Un peu de poudre svp

8 heures 30. Comme lors d’un examen oral, je patiente fébrilement dans la salle d’attente. Derrière cette porte, je ne devrai cependant démontrer aucune aptitude particulière, je resterai simplement spectateur passif de mon destin. Dans un peu plus d’une heure, je connaîtrai le sort réservé à mes dents. Trois des quatre incisives supérieures menacées d’extraction. Au delà du pur aspect médical, l’esthétisme se place au centre de la problématique.
Depuis quelques jours, je frémis aux conclusions de cette chirurgie exploratoire. J’ai amené avec moi ce petit appareil présentant en son extrémité 3 dents provisoires. En cas d’extraction, il offrira une solution de fortune pour quelques (longs) mois, le temps de digérer l’infection, reconstituer une surface osseuse suffisante (peut-être par l’entremise d’une greffe ultérieure). Cette période de latence potentielle m’effraie.
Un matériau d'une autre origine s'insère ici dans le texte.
/-- Settles O27: no effect writes them, and the end of a cycle leaves the constants. -/
theorem constantAndInputFrame : Obligations.ConstantAndInputFrame := by
  refine ⟨fun i s t h _ => exec_constants h, fun s u h _ => ?_⟩
  obtain ⟨-, ⟨-, rfl⟩ | ⟨-, t, ht, rfl⟩⟩ := step_cases h
  · exact ⟨rfl, rfl, rfl⟩
  · obtain ⟨hsize, hinc, hmode⟩ : s.hasConstantsOf t :=
      dispatch_keeps (P := s.hasConstantsOf) (fun _ _ hu => hu) (fun _ hu => hu)
        (fun _ _ _ hi hu => exec_keeps_constants hi hu) ht ⟨rfl, rfl, rfl⟩
    simp [hsize, hinc, hmode]

/-! ### The dirty flag -/

@[simp] theorem State.tickAndSample_dirty (s : State) (inp : CycleInput) : (s.tickAndSample inp).dirty = s.dirty := by
  unfold State.tickAndSample State.inputSample
  split <;> split <;> (try split) <;> rfl

/-- Without a render the end of a cycle leaves the dirty flag. -/
theorem State.endCycle_dirty_of_not_render (t : State) {inp : CycleInput} (h : inp.render = false) :
    (t.endCycle inp).dirty = t.dirty := by
  unfold State.endCycle State.maybeRender
  split
  · rfl
  · split <;> simp [h]

/-- An instruction leaves the dirty flag or sets it. -/
theorem exec_keeps_dirty {i : Instr} {s t : State} (h : exec i s = .next t) (hs : s.dirty = true) : t.dirty = true := by
  cases exec_effect h with
  | clear | draw => rfl
  | _ => exact hs

/-- Settles O13: the dispatch step keeps the flag, and so does the end of a cycle without a render. -/
theorem dirtyClearedOnlyByRender : Obligations.DirtyClearedOnlyByRender := by
  intro s u h _ hs hu
  obtain ⟨-, ⟨-, rfl⟩ | ⟨-, t, ht, rfl⟩⟩ := step_cases h
  · simp [hs] at hu
  · have hd : t.dirty = true :=
      dispatch_keeps (P := fun u => u.dirty = true) (fun _ _ hu => hu) (fun _ hu => hu)
        (fun _ _ _ hi hu => exec_keeps_dirty hi hu) ht hs
    by_contra hr
    rw [t.endCycle_dirty_of_not_render (by simpa using hr), hd] at hu
    cases hu

/-! ### The sound timer -/

theorem State.storeBytes_setSt (bs : List Byte) (s : State) (a : Nat) (b : Byte) :
    (s.setSt b).storeBytes a bs = (s.storeBytes a bs).setSt b := by
  induction bs generalizing s a with
  | nil => rfl
  | cons c bs ih =>
    by_cases ha : a < 4096
    · rw [State.storeBytes, State.storeBytes, s.memWrite_ok c ha, (s.setSt b).memWrite_ok c ha]
      exact ih (s.setByte a c) (a + 1)
    · rw [State.storeBytes, State.storeBytes, s.memWrite_error c (by omega), (s.setSt b).memWrite_error c (by omega)]
      rfl

theorem State.loadRegs_setSt (n : Nat) (s : State) (a k : Nat) (b : Byte) :
    (s.setSt b).loadRegs a k n = (s.loadRegs a k n).setSt b := by
  induction n generalizing s a k with
  | zero => rfl
  | succ n ih =>
    by_cases ha : a < 4096
    · rw [State.loadRegs, State.loadRegs, s.memRead_ok ha, (s.setSt b).memRead_ok ha]
      exact ih (s.setV (BitVec.ofNat 4 k) (s.mem.read a)) (a + 1) (k + 1)
    · rw [State.loadRegs, State.loadRegs, s.memRead_error (by omega), (s.setSt b).memRead_error (by omega)]
      rfl

theorem State.readBytes_setSt (s : State) (a n : Nat) (b : Byte) : (s.setSt b).readBytes a n = s.readBytes a n := by
  induction n generalizing a with
  | zero => rfl
  | succ n ih =>
    rw [State.readBytes, State.readBytes, ih]
    rfl

theorem State.skipIf_setSt (s : State) (c : Bool) (b : Byte) : (s.setSt b).skipIf c = (s.skipIf c).setSt b := by
  cases c <;> rfl

/-- No instruction but `Fx18` reads or writes ST: it commutes with a change of ST. -/
theorem exec_setSt {i : Instr} {s t : State} (b : Byte) (h : exec i s = .next t) (hi : ∀ x, i ≠ .ldStVx x) :
    exec i (s.setSt b) = .next (t.setSt b) := by
  cases i with
  | ldStVx x => exact absurd rfl (hi x)
  | seVxKk | sneVxKk | seVxVy | sneVxVy | skp | sknp =>
    cases h
    exact congrArg Host.Outcome.next (s.skipIf_setSt _ b)
  | ldBVx | ldMiVx =>
    cases h
    exact congrArg Host.Outcome.next (State.storeBytes_setSt _ s _ b)
  | ldVxMi x =>
    cases h
    exact congrArg Host.Outcome.next (State.loadRegs_setSt _ s _ 0 b)
  | ret =>
    by_cases hsp : s.sp = 0
    all_goals
      simp only [exec, execRet, State.pop, State.setSt_sp, hsp, if_true, if_false] at h ⊢
      cases h
      rfl
  | call nnn =>
    by_cases hsp : s.sp < 16
    all_goals
      simp only [exec, execCall, State.push, State.setSt_sp, hsp, if_true, if_false] at h ⊢
      cases h
      rfl
  | drw x y n =>
    have hb : (s.setSt b).readBytes ((s.setSt b).effAddr 0) n.toNat = s.readBytes (s.effAddr 0) n.toNat :=
      s.readBytes_setSt _ _ b
    simp only [exec, execDrw, hb] at h ⊢
    cases hr : s.readBytes (s.effAddr 0) n.toNat
    all_goals
      simp only [hr] at h ⊢
      cases h
      rfl
  | ldVxK x =>
    simp only [exec, execLdVxK, State.setSt_latch] at h ⊢
    cases hk : lowestKey s.latch
    all_goals
      simp only [hk] at h ⊢
      cases h
      rfl
  | _ =>
    cases h
    rfl

/-- Settles O29: `Fx18` gives the same state whatever ST was, and every other instruction commutes with a change of ST. -/
theorem soundTimerIsNeverRead : Obligations.SoundTimerIsNeverRead := by
  intro i s t b h
  by_cases hi : ∃ x, i = .ldStVx x
  · obtain ⟨x, rfl⟩ := hi
    cases h
    exact ⟨_, rfl, rfl, fun _ => rfl⟩
  · exact ⟨t.setSt b, exec_setSt b h fun x e => hi ⟨x, e⟩, rfl, fun _ => rfl⟩

/-! ### The invariant -/

section
variable {s t : State}

/-- The invariant speaks of five parts of the state only. -/
theorem State.Inv.congr (h : s.Inv) (hmem : t.mem = s.mem) (hsp : t.sp = s.sp) (hpc : t.pc = s.pc)
    (hstack : t.stack = s.stack) (hsize : t.programSize = s.programSize) : t.Inv where
  memory := hmem ▸ h.memory
  stackPointer := hsp ▸ h.stackPointer
  pcBound := hpc ▸ h.pcBound
  returns := by rw [hstack, hsp]; exact h.returns
  program := hsize ▸ h.program

theorem State.Inv.halt (h : s.Inv) (e : HaltReason) : (s.halt e).Inv := h.congr rfl rfl rfl rfl rfl

theorem State.Inv.endCycle (h : s.Inv) (inp : CycleInput) : (s.endCycle inp).Inv :=
  h.congr (by simp) (by simp) (by simp) (by simp) (by simp)

theorem State.Inv.setPc (h : s.Inv) {a : Word} (ha : a.toNat ≤ 0x10FE) : (s.setPc a).Inv :=
  ⟨h.memory, h.stackPointer, ha, h.returns, h.program⟩

/-- A pushed return address is in range if PC is (R27). -/
theorem State.Inv.pushed (h : s.Inv) (hsp : s.sp < 16) (hpc : s.pc.toNat ≤ 0x1000) : (s.pushed s.pc).Inv where
  memory := h.memory
  stackPointer := hsp
  pcBound := h.pcBound
  returns k hk hlt := by
    simp only [State.pushed_sp] at hlt
    simp only [State.pushed_stack, Vector.getElem_setIfInBounds]
    split
    · exact hpc
    · exact h.returns k hk (by omega)
  program := h.program

theorem State.Inv.popped (h : s.Inv) : s.popped.Inv where
  memory := h.memory
  stackPointer := (Nat.sub_le _ _).trans h.stackPointer
  pcBound := h.pcBound
  returns k hk hlt := h.returns k hk (hlt.trans_le (Nat.sub_le _ _))
  program := h.program

/-- The top of a stack in use is a return address (R26). -/
theorem State.Inv.stackTop_le (h : s.Inv) (hsp : s.sp ≠ 0) : s.stackTop.toNat ≤ 0x1000 := by
  have hle := h.stackPointer
  rw [s.stackTop_eq (s.sp - 1) (by omega) (by omega)]
  exact h.returns _ _ (by omega)
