-- ==== Sys2Proof/Tests/Slice0.lean ====
section
/-! SUPPORT. Tests: the check of ill-formed lines, words written out bit by bit from the encoding tables, one or two
steps per instruction with the results of 95_test_vectors.md, and a witness for every statement with hypotheses. -/

namespace Sys2Proof.Tests

open Sys2Proof.Machine

/-! ### Ill-formed lines are refused (R84) -/

theorem test_line_ok : (Line.mk .ldi [.reg 15, .num 255]).wellFormed = true := by decide
theorem test_reg_16_refused : (Line.mk .prt [.reg 16]).wellFormed = false := by decide
theorem test_imm_256_refused : (Line.mk .ldi [.reg 0, .num 256]).wellFormed = false := by decide
theorem test_addr_32_refused : (Line.mk .blt [.reg 0, .reg 1, .num 32]).wellFormed = false := by decide
theorem test_odd_addr_ok : (Line.mk .blt [.reg 0, .reg 1, .num 31]).wellFormed = true := by decide
theorem test_number_for_register_refused : (Line.mk .add [.reg 1, .num 2, .reg 3]).wellFormed = false := by decide
theorem test_register_for_imm_refused : (Line.mk .ldi [.reg 1, .reg 2]).wellFormed = false := by decide
theorem test_register_for_addr_refused : (Line.mk .blt [.reg 1, .reg 2, .reg 3]).wellFormed = false := by decide
theorem test_missing_operand_refused : (Line.mk .xor [.reg 1, .reg 2]).wellFormed = false := by decide

/-! ### Words written out from the formats (R73 to R76, R82) and the decode table of 95_test_vectors.md -/

-- opcode 000, Ri 0001, imm 00001010, unused 0
theorem test_decode_ldi : decodeWord 0b0000001000010100 = .ldi 1 10 := by decide
-- imm bit 7 comes from word bit 8: 0x0500
theorem test_decode_ldi_imm_top : decodeWord 0b0000010100000000 = .ldi 2 128 := by decide
-- opcode 001, Ri 0001, Rj 0010, Rk 0011, unused 0
theorem test_decode_add : decodeWord 0b0010001001000110 = .add 1 2 3 := by decide
-- opcode 010, Ri 0100, Rj 0101, Rk 0110, unused 0
theorem test_decode_and : decodeWord 0b0100100010101100 = .and 4 5 6 := by decide
-- opcode 011
theorem test_decode_or : decodeWord 0b0110100010101100 = .or 4 5 6 := by decide
-- opcode 100
theorem test_decode_xor : decodeWord 0b1000100010101100 = .xor 4 5 6 := by decide
-- opcode 101, Ri 1111, nine unused bits, all set
theorem test_decode_prt : decodeWord 0b1011111111111111 = .prt 15 := by decide
-- opcode 110, Ri 0011
theorem test_decode_rdd : decodeWord 0b1100011000000000 = .rdd 3 := by decide
-- opcode 111, Ri 0000, Rj 0001, address 11110
theorem test_decode_blt : decodeWord 0b1110000000111110 = .blt 0 1 30 := by decide
-- S1: 0x0001 re-encodes as 0x0000
theorem test_reencode_clears_unused : encode (decodeWord 0x0001) = 0x0000 := by decide
-- S2: the bytes 08 05 are LDI R4 2
theorem test_decode_bytes : decodeBytes [0x08, 0x05] = .ok (.ldi 4 2, []) := by decide
theorem test_decode_half_word : decodeBytes [0x08] = .error .halfWord := by decide
theorem test_table_word : decodeTableWord 16 0x868A = some (.xor 3 4 5) := by decide

/-! ### Text (R83, R86, R152) -/

/-- A loaded machine whose next word is `w`, at address 0. -/
def at0 (w : Nat) : State := State.reset.withFetchWord 16 w
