-- ==== Sys2Proof/Machine/Flags.lean ====
section
/-! DEFINITION. The flags that are computed and not stored, STATUS and VALID as words, the irq output, and the one flag
commands write (10_state.md R22 to R27, R35, R44). -/

namespace Sys2Proof.Machine

/-- STATUS.NIRR reads (UNRES != 0) (R25). -/
def nirr (s : State) : Bool := s.unres != 0#8

/-- STATUS.ERRP reads (ERR[3:0] != 0) (R26). -/
def errp (s : State) : Bool := s.err != 0#4

/-- The irq output: `(IE.DONEIE & STATUS.DONE) | (IE.ERRIE & STATUS.ERRP)` (R44). -/
def irq (s : State) : Bool := (s.ie.getLsbD 0 && s.done) || (s.ie.getLsbD 1 && errp s)

/-- STATUS as a word: bits 0 to 5 are BUSY, DONE, EQ1, NIRR, ERRP, IRQ, the rest reads 0 (R22 to R27). -/
def statusWord (s : State) : Word :=
  0#26 ++ BitVec.ofBool (irq s) ++ BitVec.ofBool (errp s) ++ BitVec.ofBool (nirr s) ++ BitVec.ofBool s.eq1 ++
    BitVec.ofBool s.done ++ BitVec.ofBool s.busy

/-- VALID as a word: bit 0 INVFULL, bit 1 SBFULL, the rest reads 0 (R35). -/
def validWord (s : State) : Word := 0#30 ++ BitVec.ofBool (sbFull s) ++ BitVec.ofBool (invFull s)

/-- The reducer's test: EQ1 <- (v == 0x01) (R24). -/
def writeEq1 (v : Byte) (s : State) : State := { s with eq1 := v == 0x01#8 }

end Sys2Proof.Machine
end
Avec en toile de fonds, les affres de tout un pan de mon passé, psychologiquement chargé.
J’avais à peine 11 ans. Ce vélo qui ne s’arrête pas, ma bouche qui heurte cette barre métallique, le sang qui coule, l’ivoire des dents qui s’éparpille dans un même mouvement. Et plus tard, ce sourire impossible, ce complexe insoluble à l’adolescence et qui devra attendre mes 30 ans pour être pleinement résolu. Je pouvais alors me sentir fier de ma nouvelle dentition. Tout me semblait soudain permis. Rire sans retenue, aborder les gens, les draguer même. J’avais sans doute gagné une part d’assurance et de maturité au fil des années mais ces nouvelles couronnes constituèrent un déclic. Je pouvais enfouir les images du passé dans les tourments révolus de mon adolescence.

Espoir déçu. Quand une infection surgie de nulle part se déclara il y a quelques mois, le ciel parut me tomber sur le tête. Tout retour en arrière me paraissait impossible, j’en avais assez bavé. Je ne pouvais supporter toute détérioration même minime, même temporaire. J’ai tenté de repousser au plus tard le geste médical qui s’imposait. Après l’été. Et comme tout prend une fin…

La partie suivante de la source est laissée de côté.